Stored data entries:
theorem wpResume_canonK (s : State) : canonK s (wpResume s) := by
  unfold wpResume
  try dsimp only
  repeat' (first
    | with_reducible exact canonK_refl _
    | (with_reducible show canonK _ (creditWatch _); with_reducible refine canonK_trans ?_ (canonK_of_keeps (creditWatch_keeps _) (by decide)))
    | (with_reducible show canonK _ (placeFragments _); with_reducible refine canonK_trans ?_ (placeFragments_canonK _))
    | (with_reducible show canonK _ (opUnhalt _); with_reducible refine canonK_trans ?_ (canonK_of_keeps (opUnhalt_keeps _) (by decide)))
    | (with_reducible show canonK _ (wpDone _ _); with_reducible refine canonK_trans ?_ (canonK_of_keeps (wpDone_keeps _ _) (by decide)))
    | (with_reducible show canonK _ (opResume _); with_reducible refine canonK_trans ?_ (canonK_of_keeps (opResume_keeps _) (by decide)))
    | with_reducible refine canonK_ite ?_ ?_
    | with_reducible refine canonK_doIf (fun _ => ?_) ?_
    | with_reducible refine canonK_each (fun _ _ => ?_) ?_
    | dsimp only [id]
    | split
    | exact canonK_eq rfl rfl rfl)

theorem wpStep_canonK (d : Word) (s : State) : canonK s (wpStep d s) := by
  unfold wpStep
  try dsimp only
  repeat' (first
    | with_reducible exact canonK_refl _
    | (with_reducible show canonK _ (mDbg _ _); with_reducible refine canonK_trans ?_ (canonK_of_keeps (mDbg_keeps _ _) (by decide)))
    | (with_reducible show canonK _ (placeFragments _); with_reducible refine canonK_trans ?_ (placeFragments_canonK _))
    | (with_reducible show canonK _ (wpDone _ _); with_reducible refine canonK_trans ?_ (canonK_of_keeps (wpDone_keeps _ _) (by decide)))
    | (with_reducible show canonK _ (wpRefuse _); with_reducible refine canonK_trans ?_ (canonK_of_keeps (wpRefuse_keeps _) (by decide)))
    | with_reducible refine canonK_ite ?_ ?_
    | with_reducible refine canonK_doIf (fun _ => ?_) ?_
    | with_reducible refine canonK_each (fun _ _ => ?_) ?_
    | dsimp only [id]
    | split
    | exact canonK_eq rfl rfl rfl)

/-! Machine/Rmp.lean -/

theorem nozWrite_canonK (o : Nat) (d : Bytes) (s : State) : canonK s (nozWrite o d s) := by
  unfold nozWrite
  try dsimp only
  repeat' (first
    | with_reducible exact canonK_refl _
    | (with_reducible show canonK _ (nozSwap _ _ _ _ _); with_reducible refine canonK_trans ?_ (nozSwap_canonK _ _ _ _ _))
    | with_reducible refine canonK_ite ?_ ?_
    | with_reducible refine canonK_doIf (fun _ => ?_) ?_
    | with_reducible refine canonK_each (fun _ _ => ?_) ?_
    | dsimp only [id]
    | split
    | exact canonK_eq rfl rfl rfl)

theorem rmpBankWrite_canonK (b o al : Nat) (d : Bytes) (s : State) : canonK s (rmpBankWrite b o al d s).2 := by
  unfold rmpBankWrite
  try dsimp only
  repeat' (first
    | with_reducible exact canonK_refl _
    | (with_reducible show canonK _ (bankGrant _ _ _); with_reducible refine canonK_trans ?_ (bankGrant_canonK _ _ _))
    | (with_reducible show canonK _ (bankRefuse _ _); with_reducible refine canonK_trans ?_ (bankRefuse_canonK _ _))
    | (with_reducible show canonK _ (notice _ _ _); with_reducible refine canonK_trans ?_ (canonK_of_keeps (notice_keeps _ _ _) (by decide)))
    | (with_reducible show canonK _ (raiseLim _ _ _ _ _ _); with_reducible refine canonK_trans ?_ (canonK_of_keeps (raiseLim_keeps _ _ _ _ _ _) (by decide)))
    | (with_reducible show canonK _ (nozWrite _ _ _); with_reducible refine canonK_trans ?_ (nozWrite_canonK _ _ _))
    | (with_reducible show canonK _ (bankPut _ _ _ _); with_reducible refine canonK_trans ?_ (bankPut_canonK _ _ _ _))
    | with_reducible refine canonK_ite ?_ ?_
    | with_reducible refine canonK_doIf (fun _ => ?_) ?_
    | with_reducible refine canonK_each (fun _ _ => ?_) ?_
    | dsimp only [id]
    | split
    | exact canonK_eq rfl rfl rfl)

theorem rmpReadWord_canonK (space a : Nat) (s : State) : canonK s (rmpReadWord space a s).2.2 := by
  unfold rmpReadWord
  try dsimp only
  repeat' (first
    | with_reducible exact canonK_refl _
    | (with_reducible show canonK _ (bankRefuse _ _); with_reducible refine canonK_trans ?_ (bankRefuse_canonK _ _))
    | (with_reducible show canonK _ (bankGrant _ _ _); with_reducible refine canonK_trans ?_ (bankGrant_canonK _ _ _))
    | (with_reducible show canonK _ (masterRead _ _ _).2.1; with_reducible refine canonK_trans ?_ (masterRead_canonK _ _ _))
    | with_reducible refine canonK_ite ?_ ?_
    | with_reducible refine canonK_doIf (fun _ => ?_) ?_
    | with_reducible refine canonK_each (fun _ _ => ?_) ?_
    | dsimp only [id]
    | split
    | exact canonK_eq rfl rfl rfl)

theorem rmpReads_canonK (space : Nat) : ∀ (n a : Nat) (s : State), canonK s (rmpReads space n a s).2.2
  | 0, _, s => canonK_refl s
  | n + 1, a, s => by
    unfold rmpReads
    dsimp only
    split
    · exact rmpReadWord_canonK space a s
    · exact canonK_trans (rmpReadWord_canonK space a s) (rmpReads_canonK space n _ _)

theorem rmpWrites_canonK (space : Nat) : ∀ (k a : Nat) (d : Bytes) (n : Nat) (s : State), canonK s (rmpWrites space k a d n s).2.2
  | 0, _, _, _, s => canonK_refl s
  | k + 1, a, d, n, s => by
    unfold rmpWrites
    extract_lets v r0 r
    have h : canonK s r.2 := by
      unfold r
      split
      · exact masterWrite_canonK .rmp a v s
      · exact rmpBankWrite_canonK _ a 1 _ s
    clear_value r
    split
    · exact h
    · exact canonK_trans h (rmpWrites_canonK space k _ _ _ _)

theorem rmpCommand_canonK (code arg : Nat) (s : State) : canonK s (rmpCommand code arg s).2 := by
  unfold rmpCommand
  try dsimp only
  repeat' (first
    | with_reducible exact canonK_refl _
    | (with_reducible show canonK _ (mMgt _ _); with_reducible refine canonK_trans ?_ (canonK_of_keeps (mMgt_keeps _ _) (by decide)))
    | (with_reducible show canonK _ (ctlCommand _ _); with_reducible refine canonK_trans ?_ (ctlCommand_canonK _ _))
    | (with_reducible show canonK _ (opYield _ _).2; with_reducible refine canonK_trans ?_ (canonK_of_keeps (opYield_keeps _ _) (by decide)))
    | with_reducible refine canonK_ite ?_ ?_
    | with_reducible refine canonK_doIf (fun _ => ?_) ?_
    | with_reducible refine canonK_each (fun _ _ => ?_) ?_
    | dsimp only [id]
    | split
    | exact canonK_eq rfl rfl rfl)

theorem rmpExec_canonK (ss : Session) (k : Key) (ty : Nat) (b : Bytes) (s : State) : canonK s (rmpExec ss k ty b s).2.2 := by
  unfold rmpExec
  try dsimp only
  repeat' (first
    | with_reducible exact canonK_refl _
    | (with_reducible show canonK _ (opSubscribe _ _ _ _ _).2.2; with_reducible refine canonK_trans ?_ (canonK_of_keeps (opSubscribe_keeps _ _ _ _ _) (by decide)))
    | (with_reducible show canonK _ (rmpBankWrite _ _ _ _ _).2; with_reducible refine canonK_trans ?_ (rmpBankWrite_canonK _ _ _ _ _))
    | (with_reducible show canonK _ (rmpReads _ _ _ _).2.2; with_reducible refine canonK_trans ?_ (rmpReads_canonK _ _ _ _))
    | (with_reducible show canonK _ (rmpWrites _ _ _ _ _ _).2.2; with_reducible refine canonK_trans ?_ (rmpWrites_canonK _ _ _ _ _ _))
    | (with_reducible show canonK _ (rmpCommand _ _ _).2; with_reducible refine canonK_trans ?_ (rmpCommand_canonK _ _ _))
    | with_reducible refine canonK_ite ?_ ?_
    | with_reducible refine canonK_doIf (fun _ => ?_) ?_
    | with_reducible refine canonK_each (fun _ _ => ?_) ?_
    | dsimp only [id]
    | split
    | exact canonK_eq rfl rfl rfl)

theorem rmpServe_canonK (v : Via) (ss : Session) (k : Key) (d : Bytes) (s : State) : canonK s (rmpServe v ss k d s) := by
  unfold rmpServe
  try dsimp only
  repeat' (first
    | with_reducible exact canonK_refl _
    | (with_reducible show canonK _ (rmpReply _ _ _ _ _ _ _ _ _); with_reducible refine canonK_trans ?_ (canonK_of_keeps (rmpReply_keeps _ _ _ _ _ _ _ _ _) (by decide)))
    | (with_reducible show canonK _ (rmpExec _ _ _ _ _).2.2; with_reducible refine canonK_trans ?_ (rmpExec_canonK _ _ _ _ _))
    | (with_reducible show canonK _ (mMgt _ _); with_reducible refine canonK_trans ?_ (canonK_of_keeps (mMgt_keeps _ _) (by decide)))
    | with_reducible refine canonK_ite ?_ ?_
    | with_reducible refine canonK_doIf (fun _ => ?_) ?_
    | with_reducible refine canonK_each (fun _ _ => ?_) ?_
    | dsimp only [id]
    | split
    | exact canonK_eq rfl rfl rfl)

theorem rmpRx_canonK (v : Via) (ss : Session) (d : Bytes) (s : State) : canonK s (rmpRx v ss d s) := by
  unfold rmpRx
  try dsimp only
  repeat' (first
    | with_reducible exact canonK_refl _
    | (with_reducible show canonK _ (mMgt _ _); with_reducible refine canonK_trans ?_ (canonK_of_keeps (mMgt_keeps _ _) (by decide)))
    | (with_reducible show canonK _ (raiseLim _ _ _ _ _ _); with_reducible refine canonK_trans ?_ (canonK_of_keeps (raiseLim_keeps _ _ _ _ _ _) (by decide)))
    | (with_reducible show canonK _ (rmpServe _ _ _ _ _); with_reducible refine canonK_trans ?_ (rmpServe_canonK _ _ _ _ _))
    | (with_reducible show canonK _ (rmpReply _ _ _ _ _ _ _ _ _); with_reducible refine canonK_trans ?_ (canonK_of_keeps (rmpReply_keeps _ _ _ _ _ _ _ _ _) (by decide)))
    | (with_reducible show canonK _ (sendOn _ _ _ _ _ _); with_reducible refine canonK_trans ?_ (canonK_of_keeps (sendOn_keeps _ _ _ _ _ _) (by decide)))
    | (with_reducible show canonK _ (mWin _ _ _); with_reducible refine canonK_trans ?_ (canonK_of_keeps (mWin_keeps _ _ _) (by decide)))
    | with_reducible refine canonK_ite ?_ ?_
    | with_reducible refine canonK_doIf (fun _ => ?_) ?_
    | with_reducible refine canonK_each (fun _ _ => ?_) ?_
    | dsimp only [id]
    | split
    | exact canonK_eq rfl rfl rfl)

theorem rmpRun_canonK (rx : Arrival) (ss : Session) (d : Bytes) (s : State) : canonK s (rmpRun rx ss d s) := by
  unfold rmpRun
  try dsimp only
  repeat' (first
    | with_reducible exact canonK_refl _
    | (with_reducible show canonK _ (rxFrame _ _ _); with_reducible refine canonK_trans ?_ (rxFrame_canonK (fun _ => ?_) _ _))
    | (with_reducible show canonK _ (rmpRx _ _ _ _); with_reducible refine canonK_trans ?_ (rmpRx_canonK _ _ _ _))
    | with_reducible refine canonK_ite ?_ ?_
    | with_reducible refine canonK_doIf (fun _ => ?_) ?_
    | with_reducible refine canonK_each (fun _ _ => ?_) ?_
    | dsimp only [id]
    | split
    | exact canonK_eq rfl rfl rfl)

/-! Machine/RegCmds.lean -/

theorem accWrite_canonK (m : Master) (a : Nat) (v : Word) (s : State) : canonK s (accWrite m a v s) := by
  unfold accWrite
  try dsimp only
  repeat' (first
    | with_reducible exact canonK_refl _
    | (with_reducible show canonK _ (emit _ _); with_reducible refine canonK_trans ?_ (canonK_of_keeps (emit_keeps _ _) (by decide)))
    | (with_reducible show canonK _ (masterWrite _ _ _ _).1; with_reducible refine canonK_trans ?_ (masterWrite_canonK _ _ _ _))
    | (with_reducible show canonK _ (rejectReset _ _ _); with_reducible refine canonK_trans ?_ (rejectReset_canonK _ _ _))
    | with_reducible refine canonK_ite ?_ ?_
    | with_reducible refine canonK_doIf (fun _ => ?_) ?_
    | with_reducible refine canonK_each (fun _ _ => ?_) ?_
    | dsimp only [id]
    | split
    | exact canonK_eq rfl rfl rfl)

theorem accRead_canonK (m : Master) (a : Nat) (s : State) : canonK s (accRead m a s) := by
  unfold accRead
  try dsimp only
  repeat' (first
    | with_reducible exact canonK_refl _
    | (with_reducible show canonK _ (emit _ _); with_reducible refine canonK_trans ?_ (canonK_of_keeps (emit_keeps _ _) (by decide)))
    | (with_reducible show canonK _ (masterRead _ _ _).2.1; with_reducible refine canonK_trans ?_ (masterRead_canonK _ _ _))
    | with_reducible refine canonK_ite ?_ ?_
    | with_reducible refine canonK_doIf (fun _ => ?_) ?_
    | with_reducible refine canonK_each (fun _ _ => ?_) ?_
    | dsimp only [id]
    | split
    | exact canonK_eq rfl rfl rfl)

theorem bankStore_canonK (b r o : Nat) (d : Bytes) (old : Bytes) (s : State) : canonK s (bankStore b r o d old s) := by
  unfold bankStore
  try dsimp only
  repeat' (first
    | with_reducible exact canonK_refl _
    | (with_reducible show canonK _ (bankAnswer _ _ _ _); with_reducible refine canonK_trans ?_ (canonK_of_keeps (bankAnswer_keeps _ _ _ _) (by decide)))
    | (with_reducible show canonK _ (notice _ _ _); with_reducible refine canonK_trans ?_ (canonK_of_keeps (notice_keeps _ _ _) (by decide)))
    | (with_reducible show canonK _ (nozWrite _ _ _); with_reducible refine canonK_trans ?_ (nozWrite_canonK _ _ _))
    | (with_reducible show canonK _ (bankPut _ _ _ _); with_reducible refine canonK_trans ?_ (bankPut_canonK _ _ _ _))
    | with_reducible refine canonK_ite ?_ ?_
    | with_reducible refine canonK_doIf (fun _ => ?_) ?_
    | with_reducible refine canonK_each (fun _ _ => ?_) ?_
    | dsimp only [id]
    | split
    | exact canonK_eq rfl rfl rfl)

WHAT YOU WILL DO: Lines with the word "bankStore" in them should be copied from the preceding records.

ANSWER TO THIS PROBLEM:
theorem bankStore_canonK (b r o : Nat) (d : Bytes) (old : Bytes) (s : State) : canonK s (bankStore b r o d old s) := by
  unfold bankStore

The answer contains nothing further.